- Your assignment: Wherever the string "Obligations" turns up in the data, copy the whole line.

The input Block Start

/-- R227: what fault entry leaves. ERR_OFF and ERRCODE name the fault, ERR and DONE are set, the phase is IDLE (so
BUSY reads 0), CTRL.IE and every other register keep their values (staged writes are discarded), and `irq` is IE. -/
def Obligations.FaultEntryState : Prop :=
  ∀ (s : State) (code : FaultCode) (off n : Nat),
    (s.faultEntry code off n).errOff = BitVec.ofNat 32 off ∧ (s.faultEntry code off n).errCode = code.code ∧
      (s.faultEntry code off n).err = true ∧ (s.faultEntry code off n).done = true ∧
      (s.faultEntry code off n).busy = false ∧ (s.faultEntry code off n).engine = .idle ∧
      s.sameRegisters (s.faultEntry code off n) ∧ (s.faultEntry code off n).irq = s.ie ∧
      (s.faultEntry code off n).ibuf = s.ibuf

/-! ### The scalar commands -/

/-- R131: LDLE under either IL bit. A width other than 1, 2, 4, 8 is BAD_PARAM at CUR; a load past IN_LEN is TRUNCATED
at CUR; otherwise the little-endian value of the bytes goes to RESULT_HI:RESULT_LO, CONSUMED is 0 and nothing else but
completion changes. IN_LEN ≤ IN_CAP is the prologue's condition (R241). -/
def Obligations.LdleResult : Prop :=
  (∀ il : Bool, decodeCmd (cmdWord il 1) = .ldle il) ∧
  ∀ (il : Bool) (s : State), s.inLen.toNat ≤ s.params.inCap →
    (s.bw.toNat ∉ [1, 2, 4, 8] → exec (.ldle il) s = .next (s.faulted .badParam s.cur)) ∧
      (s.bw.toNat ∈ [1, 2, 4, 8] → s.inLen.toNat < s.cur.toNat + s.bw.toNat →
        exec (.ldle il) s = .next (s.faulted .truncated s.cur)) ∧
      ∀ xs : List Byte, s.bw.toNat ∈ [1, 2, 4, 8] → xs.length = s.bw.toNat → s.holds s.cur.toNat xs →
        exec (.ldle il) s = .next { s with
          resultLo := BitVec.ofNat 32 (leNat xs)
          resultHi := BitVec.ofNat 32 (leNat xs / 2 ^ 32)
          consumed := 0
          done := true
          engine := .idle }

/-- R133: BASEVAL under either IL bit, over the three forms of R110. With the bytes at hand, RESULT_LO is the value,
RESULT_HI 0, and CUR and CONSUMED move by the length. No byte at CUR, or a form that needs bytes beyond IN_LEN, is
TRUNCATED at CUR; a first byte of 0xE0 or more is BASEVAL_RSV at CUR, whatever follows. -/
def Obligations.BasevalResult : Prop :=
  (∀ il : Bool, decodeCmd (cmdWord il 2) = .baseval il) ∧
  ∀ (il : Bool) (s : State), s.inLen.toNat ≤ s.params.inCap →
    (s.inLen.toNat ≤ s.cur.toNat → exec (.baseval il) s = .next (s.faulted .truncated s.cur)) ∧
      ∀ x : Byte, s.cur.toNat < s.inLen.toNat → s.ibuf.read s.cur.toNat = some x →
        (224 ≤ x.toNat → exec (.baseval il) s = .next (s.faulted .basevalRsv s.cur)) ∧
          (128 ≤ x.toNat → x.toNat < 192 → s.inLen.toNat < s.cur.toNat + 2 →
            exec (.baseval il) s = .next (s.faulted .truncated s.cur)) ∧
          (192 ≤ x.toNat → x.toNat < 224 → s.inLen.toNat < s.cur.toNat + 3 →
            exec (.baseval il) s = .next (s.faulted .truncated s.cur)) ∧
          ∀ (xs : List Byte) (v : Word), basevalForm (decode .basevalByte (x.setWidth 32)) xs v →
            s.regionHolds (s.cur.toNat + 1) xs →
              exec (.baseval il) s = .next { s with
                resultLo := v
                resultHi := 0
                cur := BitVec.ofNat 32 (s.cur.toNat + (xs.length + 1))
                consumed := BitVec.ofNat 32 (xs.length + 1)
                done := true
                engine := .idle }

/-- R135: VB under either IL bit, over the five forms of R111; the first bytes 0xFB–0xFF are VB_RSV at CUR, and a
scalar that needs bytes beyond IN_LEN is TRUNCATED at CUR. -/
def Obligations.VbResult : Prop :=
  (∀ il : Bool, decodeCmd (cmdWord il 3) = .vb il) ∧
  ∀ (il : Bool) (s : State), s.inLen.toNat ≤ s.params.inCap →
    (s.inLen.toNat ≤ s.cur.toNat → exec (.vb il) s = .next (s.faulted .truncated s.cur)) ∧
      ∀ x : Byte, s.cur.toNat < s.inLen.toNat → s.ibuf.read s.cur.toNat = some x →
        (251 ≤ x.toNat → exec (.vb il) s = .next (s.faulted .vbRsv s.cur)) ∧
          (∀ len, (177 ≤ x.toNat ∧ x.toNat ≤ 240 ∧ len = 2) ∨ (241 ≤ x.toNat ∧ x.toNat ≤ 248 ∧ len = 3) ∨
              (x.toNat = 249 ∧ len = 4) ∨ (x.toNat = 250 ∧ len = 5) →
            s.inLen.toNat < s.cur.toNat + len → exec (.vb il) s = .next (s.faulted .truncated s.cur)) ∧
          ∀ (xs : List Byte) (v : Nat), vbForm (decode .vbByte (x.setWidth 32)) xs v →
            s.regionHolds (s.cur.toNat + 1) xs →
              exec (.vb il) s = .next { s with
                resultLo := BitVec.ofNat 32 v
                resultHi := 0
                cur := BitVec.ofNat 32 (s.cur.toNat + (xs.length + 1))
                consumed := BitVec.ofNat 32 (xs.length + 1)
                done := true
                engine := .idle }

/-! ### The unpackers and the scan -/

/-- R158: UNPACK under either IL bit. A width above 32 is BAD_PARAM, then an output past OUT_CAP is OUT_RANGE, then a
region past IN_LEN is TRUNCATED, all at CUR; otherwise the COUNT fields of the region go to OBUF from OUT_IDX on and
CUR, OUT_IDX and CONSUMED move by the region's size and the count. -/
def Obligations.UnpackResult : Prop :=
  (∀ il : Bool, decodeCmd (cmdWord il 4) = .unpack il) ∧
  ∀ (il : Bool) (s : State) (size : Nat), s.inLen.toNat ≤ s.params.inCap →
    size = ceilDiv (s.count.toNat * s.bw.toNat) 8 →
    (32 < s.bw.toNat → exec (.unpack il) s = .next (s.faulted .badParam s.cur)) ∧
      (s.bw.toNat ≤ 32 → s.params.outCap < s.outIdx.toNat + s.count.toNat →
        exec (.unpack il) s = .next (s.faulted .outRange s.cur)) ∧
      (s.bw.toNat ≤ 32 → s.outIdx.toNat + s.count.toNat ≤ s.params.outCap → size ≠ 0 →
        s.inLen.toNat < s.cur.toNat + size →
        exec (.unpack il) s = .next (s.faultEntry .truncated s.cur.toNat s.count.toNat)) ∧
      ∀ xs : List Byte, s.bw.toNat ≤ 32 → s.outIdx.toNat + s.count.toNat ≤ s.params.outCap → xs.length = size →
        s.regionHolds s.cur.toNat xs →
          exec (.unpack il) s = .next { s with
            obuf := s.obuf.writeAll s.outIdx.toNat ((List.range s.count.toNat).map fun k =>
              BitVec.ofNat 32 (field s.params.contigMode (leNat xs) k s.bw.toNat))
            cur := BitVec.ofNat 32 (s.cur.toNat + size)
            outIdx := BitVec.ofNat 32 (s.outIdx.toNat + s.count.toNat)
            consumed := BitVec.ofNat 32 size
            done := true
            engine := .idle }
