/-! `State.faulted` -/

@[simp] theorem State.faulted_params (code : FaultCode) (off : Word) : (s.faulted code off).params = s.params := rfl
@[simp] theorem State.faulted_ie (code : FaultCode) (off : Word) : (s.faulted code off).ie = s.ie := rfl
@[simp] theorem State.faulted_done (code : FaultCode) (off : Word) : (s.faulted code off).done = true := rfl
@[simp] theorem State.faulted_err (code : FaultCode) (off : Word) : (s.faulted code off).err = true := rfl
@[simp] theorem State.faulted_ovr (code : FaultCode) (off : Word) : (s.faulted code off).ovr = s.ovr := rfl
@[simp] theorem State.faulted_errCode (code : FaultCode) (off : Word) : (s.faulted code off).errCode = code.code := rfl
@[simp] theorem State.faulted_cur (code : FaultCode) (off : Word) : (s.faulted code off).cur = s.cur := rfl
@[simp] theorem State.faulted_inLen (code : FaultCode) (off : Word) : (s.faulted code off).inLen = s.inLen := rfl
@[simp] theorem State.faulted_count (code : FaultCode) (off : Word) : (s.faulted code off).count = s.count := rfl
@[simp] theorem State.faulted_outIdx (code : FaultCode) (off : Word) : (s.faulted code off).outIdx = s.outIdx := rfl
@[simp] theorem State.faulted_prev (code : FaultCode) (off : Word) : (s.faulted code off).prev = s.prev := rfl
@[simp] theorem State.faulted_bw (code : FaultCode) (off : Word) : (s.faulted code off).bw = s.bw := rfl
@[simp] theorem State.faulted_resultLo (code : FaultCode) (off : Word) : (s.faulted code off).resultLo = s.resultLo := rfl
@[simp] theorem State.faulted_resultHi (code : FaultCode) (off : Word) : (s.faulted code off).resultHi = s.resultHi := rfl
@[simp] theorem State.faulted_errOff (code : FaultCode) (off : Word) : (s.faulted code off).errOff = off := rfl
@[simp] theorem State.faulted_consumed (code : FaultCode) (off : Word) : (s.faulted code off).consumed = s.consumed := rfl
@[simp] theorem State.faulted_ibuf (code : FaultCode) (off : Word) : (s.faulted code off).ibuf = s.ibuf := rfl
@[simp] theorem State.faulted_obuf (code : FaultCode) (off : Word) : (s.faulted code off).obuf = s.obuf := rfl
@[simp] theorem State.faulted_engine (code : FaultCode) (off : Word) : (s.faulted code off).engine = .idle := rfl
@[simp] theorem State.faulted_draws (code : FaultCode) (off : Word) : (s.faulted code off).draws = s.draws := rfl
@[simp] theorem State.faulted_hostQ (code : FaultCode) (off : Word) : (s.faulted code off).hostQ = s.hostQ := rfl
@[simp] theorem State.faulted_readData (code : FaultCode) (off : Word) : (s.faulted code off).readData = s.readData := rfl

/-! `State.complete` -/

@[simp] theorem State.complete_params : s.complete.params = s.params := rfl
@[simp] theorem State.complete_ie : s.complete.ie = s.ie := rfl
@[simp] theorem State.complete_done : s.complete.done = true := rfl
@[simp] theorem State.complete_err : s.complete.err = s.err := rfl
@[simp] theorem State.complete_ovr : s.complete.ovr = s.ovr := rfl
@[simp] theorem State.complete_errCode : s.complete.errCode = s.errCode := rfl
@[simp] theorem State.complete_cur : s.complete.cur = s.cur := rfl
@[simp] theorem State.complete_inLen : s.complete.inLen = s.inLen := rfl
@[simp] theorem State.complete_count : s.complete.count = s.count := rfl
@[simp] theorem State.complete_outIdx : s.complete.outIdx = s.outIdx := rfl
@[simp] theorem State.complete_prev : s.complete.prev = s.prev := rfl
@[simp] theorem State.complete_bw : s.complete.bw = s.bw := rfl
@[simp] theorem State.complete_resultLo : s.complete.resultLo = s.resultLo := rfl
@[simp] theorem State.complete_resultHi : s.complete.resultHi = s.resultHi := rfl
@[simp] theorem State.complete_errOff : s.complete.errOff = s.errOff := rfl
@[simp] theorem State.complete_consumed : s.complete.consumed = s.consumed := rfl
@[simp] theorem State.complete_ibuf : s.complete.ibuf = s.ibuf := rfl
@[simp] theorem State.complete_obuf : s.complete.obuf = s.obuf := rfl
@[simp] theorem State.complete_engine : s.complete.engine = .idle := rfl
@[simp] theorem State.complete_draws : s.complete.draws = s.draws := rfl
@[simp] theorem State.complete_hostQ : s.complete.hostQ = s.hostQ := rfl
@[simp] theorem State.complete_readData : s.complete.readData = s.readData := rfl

The input Block End

- Answer to the exercise:
def Obligations.FaultEntryState : Prop :=
def Obligations.LdleResult : Prop :=
def Obligations.BasevalResult : Prop :=
def Obligations.VbResult : Prop :=
def Obligations.UnpackResult : Prop :=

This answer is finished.